Dataset entries:
Segment Open
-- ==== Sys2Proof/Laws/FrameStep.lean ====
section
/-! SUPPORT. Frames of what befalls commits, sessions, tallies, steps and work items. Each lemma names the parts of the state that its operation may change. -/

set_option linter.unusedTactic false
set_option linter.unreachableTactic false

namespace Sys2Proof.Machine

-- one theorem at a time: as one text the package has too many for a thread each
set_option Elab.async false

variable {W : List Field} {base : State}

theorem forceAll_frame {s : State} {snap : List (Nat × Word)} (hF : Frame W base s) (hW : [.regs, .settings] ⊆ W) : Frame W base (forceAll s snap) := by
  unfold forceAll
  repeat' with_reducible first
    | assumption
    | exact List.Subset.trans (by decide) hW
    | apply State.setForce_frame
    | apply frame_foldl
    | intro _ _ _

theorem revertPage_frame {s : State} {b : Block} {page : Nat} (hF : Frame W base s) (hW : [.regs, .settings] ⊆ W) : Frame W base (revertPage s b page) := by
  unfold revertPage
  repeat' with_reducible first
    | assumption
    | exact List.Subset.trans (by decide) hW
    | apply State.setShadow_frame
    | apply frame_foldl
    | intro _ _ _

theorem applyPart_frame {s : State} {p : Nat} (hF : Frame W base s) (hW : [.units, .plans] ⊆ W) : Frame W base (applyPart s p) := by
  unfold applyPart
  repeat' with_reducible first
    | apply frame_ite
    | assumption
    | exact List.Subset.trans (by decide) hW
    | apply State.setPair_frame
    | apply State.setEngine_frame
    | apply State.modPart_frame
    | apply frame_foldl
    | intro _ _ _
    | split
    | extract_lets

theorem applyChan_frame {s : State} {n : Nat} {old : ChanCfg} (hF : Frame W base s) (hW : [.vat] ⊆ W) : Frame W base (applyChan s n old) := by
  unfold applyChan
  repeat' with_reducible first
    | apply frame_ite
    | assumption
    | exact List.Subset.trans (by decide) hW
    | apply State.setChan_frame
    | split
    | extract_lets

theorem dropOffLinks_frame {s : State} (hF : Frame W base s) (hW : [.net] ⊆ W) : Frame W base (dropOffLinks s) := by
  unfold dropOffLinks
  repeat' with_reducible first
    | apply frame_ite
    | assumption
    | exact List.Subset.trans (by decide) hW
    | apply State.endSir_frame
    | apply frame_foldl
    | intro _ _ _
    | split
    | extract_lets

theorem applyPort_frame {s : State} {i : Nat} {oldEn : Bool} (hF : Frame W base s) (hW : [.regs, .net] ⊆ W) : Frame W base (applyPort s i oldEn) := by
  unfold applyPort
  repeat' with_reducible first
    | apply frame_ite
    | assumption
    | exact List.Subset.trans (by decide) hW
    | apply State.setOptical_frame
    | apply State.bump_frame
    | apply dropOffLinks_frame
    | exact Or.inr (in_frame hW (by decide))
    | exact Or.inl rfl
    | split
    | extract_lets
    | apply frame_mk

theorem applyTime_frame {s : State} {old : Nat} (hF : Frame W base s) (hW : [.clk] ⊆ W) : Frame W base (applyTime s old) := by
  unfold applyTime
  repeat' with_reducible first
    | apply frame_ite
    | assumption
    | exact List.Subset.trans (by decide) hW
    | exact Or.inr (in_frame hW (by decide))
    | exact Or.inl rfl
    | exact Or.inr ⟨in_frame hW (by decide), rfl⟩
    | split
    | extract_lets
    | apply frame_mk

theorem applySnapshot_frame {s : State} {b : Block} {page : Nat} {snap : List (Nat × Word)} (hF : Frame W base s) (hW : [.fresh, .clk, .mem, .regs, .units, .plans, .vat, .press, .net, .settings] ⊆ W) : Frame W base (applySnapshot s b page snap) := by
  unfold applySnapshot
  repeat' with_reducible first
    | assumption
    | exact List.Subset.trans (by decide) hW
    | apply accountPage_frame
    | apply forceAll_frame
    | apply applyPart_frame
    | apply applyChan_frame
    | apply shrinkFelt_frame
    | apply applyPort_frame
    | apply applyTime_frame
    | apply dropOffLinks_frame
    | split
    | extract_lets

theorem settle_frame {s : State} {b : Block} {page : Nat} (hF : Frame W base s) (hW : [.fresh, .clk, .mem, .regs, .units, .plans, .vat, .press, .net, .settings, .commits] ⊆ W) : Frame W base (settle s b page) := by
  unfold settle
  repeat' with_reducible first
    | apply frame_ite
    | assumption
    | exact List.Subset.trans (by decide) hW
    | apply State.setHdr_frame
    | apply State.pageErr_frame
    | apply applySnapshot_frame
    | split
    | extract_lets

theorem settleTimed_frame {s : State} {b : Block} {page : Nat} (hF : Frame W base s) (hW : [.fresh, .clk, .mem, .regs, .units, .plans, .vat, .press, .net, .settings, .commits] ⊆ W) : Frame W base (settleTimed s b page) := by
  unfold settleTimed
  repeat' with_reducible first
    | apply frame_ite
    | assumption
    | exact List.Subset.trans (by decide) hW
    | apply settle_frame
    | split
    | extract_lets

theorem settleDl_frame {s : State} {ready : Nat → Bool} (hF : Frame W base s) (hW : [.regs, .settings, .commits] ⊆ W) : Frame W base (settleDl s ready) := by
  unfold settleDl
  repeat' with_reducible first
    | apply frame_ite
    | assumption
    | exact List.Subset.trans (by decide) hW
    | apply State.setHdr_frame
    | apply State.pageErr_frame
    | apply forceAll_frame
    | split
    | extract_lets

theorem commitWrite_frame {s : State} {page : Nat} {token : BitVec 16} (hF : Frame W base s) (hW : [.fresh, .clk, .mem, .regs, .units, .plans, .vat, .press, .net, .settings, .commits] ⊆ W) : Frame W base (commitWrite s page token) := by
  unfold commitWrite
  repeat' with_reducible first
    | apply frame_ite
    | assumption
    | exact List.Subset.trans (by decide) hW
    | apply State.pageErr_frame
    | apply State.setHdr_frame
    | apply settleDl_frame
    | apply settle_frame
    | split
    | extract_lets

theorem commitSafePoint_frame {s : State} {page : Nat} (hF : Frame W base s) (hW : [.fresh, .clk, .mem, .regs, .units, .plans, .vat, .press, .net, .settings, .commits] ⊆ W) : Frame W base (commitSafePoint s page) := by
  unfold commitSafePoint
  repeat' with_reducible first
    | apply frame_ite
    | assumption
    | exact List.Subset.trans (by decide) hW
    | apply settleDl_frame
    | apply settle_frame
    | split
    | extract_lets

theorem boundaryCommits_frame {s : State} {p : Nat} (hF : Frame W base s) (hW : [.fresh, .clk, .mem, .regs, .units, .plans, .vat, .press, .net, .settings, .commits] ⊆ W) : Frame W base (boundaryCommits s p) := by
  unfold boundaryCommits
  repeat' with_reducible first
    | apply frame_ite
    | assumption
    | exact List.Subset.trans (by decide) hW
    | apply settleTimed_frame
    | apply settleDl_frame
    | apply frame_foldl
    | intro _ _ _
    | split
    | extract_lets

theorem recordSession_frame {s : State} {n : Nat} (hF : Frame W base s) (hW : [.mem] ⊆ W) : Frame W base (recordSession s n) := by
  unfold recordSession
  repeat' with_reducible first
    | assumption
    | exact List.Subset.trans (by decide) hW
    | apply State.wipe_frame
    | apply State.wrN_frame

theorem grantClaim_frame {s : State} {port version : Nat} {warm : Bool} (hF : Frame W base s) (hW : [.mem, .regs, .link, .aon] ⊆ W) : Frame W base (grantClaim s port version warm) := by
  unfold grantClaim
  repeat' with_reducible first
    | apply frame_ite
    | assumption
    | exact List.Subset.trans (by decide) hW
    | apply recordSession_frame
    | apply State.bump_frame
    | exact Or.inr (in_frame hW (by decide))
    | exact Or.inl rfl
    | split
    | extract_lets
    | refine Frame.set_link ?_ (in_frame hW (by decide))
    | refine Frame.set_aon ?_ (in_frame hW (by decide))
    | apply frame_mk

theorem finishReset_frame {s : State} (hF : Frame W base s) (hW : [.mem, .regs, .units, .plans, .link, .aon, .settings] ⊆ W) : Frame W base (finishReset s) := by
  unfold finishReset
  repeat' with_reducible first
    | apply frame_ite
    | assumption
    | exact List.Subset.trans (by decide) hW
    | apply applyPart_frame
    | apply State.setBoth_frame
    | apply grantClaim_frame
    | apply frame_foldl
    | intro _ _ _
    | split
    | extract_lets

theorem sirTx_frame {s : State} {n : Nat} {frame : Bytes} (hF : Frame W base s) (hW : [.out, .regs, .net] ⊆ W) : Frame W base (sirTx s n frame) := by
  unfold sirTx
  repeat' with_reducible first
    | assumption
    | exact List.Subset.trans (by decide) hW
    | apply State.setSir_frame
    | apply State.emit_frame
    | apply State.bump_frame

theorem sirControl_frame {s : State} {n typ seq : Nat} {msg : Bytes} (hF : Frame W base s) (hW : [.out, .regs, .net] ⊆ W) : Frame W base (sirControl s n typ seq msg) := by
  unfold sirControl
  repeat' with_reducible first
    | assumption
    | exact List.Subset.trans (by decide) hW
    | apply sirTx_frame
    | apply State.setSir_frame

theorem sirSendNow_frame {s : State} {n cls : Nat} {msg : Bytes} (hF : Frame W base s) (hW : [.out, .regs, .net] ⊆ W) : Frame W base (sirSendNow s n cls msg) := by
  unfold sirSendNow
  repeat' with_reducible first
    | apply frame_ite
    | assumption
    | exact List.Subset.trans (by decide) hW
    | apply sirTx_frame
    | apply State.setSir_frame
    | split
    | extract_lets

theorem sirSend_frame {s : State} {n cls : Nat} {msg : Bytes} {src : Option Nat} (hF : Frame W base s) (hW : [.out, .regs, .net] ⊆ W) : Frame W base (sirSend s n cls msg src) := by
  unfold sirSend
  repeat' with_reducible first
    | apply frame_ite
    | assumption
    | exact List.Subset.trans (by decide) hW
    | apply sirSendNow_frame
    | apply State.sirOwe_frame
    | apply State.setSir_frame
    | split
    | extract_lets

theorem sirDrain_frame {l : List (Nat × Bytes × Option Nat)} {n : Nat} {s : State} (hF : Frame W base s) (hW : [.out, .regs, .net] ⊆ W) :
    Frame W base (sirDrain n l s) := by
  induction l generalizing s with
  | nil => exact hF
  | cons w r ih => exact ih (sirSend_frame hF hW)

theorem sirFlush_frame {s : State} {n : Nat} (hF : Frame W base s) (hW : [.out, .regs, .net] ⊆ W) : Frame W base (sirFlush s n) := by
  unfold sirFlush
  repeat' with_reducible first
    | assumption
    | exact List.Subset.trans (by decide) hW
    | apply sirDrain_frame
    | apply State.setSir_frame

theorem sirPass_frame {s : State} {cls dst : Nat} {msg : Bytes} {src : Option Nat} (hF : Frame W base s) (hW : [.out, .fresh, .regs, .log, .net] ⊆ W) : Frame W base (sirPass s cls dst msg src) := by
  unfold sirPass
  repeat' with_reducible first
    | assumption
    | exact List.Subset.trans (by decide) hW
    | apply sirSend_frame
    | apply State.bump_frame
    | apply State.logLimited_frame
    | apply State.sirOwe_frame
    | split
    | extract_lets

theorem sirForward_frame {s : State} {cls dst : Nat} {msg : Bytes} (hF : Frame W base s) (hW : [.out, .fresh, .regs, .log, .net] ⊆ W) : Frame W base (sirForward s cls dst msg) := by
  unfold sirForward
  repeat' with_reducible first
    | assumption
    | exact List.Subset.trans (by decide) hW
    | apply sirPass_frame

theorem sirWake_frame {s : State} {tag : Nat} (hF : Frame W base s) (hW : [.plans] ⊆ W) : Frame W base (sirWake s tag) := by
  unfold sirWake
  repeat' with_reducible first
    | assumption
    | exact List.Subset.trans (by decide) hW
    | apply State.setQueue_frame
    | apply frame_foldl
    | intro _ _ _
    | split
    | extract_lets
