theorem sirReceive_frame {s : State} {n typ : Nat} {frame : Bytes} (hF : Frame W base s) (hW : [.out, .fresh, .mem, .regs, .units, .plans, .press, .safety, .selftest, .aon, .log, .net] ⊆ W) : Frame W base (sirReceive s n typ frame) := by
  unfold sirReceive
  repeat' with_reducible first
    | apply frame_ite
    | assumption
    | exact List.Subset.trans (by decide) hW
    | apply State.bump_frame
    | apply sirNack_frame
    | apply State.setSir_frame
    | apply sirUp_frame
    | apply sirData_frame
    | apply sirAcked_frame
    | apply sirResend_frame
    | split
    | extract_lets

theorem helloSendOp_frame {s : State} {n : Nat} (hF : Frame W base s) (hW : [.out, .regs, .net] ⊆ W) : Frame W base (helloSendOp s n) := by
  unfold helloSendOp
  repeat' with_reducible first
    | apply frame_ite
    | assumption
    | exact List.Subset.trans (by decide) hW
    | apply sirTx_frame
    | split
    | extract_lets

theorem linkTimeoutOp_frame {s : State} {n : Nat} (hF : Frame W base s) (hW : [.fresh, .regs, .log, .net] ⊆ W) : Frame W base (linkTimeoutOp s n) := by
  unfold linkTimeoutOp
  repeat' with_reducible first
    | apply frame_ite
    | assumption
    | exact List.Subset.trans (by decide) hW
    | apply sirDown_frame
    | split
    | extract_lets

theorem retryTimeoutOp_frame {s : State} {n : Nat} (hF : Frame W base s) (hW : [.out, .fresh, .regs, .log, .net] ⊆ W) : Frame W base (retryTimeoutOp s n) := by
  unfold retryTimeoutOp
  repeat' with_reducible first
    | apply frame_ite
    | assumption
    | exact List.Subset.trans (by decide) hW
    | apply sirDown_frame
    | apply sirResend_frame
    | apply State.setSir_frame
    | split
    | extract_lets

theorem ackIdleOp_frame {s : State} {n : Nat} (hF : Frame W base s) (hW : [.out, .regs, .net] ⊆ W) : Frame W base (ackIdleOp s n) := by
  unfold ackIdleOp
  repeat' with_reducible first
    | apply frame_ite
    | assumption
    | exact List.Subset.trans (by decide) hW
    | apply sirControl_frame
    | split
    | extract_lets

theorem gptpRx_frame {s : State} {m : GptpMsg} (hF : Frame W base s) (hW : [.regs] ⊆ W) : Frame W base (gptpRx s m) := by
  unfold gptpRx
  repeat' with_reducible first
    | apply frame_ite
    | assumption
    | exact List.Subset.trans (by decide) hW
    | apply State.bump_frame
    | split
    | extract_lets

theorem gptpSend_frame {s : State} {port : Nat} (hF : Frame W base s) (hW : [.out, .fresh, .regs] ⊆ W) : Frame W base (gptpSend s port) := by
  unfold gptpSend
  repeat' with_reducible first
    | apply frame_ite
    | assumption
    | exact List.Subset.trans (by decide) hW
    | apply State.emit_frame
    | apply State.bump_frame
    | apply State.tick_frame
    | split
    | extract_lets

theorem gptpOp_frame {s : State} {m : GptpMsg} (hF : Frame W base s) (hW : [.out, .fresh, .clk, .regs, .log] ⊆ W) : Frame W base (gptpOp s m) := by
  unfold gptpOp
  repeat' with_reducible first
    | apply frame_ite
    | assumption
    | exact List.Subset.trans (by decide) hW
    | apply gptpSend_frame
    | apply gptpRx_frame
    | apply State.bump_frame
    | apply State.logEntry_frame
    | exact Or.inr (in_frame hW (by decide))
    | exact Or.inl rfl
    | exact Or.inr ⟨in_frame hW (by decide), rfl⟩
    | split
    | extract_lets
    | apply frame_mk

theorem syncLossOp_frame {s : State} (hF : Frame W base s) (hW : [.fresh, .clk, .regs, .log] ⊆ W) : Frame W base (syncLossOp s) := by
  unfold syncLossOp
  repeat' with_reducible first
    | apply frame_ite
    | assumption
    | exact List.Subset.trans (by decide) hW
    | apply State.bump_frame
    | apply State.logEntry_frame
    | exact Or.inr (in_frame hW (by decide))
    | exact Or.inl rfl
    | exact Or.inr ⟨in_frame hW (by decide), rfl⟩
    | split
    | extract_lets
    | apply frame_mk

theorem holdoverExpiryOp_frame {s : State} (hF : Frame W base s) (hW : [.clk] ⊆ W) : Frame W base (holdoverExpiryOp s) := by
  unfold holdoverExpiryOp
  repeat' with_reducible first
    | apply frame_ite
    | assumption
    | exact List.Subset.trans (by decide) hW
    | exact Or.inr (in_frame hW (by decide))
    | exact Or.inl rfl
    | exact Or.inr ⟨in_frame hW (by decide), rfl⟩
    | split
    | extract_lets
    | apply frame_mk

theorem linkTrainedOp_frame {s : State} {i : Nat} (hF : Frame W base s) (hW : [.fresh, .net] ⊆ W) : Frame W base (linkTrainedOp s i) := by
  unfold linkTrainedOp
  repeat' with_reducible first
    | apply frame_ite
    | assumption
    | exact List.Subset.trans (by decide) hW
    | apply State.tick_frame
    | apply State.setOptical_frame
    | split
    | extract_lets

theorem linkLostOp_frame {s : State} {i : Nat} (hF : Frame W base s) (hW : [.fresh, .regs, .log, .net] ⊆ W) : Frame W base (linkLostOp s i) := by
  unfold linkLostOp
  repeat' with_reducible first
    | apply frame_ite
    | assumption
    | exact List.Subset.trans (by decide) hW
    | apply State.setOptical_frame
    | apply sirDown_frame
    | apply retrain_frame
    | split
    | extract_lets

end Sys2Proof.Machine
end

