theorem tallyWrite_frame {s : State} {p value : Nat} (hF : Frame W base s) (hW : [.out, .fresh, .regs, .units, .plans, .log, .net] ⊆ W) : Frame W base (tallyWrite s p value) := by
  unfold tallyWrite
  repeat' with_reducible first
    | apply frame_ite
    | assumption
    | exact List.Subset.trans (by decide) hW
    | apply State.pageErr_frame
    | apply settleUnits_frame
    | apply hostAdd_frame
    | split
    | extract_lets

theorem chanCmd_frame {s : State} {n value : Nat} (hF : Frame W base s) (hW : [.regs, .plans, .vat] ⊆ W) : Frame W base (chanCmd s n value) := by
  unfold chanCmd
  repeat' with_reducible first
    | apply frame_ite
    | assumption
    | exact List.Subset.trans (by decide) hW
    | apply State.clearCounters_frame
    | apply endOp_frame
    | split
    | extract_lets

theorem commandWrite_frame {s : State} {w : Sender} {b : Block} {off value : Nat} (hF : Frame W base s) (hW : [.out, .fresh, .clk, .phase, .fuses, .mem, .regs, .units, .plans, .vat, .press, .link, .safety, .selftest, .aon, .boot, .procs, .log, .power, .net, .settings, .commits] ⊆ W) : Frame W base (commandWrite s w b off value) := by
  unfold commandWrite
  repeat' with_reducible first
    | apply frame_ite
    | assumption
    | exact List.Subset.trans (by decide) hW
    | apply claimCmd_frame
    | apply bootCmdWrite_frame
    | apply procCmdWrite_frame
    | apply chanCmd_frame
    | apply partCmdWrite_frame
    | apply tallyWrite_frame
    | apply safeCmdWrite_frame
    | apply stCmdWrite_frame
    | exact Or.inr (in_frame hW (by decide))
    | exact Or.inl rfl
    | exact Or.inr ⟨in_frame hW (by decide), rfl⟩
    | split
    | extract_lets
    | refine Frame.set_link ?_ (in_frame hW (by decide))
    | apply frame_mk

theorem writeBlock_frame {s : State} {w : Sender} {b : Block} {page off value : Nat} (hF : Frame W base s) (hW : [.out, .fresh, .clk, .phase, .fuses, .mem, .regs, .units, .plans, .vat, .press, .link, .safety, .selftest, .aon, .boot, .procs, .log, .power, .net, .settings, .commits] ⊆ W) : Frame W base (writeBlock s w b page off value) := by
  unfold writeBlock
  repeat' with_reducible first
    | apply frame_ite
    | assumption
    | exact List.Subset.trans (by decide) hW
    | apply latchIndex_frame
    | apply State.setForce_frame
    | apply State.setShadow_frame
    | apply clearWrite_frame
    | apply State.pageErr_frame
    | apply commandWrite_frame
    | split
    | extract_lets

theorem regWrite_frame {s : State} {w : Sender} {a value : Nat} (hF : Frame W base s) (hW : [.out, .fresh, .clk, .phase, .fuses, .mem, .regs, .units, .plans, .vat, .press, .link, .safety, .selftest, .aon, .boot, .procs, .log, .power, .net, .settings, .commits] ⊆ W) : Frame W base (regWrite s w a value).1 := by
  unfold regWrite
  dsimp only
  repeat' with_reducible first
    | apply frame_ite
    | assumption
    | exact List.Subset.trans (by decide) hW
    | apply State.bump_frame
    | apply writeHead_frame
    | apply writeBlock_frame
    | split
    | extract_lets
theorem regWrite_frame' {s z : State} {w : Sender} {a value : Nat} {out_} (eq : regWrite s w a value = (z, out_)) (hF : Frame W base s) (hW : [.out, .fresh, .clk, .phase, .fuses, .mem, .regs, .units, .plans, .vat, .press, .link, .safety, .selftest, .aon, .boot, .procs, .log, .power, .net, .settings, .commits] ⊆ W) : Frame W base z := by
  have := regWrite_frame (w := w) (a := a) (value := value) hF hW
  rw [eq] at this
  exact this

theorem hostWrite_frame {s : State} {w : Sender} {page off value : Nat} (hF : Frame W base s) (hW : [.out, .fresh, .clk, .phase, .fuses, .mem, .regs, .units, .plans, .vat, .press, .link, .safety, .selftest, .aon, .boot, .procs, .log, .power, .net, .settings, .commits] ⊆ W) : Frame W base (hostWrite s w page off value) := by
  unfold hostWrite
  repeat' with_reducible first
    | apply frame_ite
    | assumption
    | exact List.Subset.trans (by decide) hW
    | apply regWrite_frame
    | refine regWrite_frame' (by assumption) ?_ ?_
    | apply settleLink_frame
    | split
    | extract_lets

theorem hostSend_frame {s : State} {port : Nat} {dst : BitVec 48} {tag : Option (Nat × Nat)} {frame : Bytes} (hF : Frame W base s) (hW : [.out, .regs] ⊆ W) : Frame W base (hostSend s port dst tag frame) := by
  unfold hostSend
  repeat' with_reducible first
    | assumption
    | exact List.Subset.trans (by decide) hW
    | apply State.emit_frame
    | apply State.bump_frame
Segment Closed
What is required:
Starting at the first line of the records above, please copy each line exactly until you reach the line containing "set_option linter.unreachableTactic false". Include that line and stop there.

Response to this task:
-- ==== Sys2Proof/Laws/FrameStep.lean ====
section
/-! SUPPORT. Frames of what befalls commits, sessions, tallies, steps and work items. Each lemma names the parts of the state that its operation may change. -/

set_option linter.unusedTactic false
set_option linter.unreachableTactic false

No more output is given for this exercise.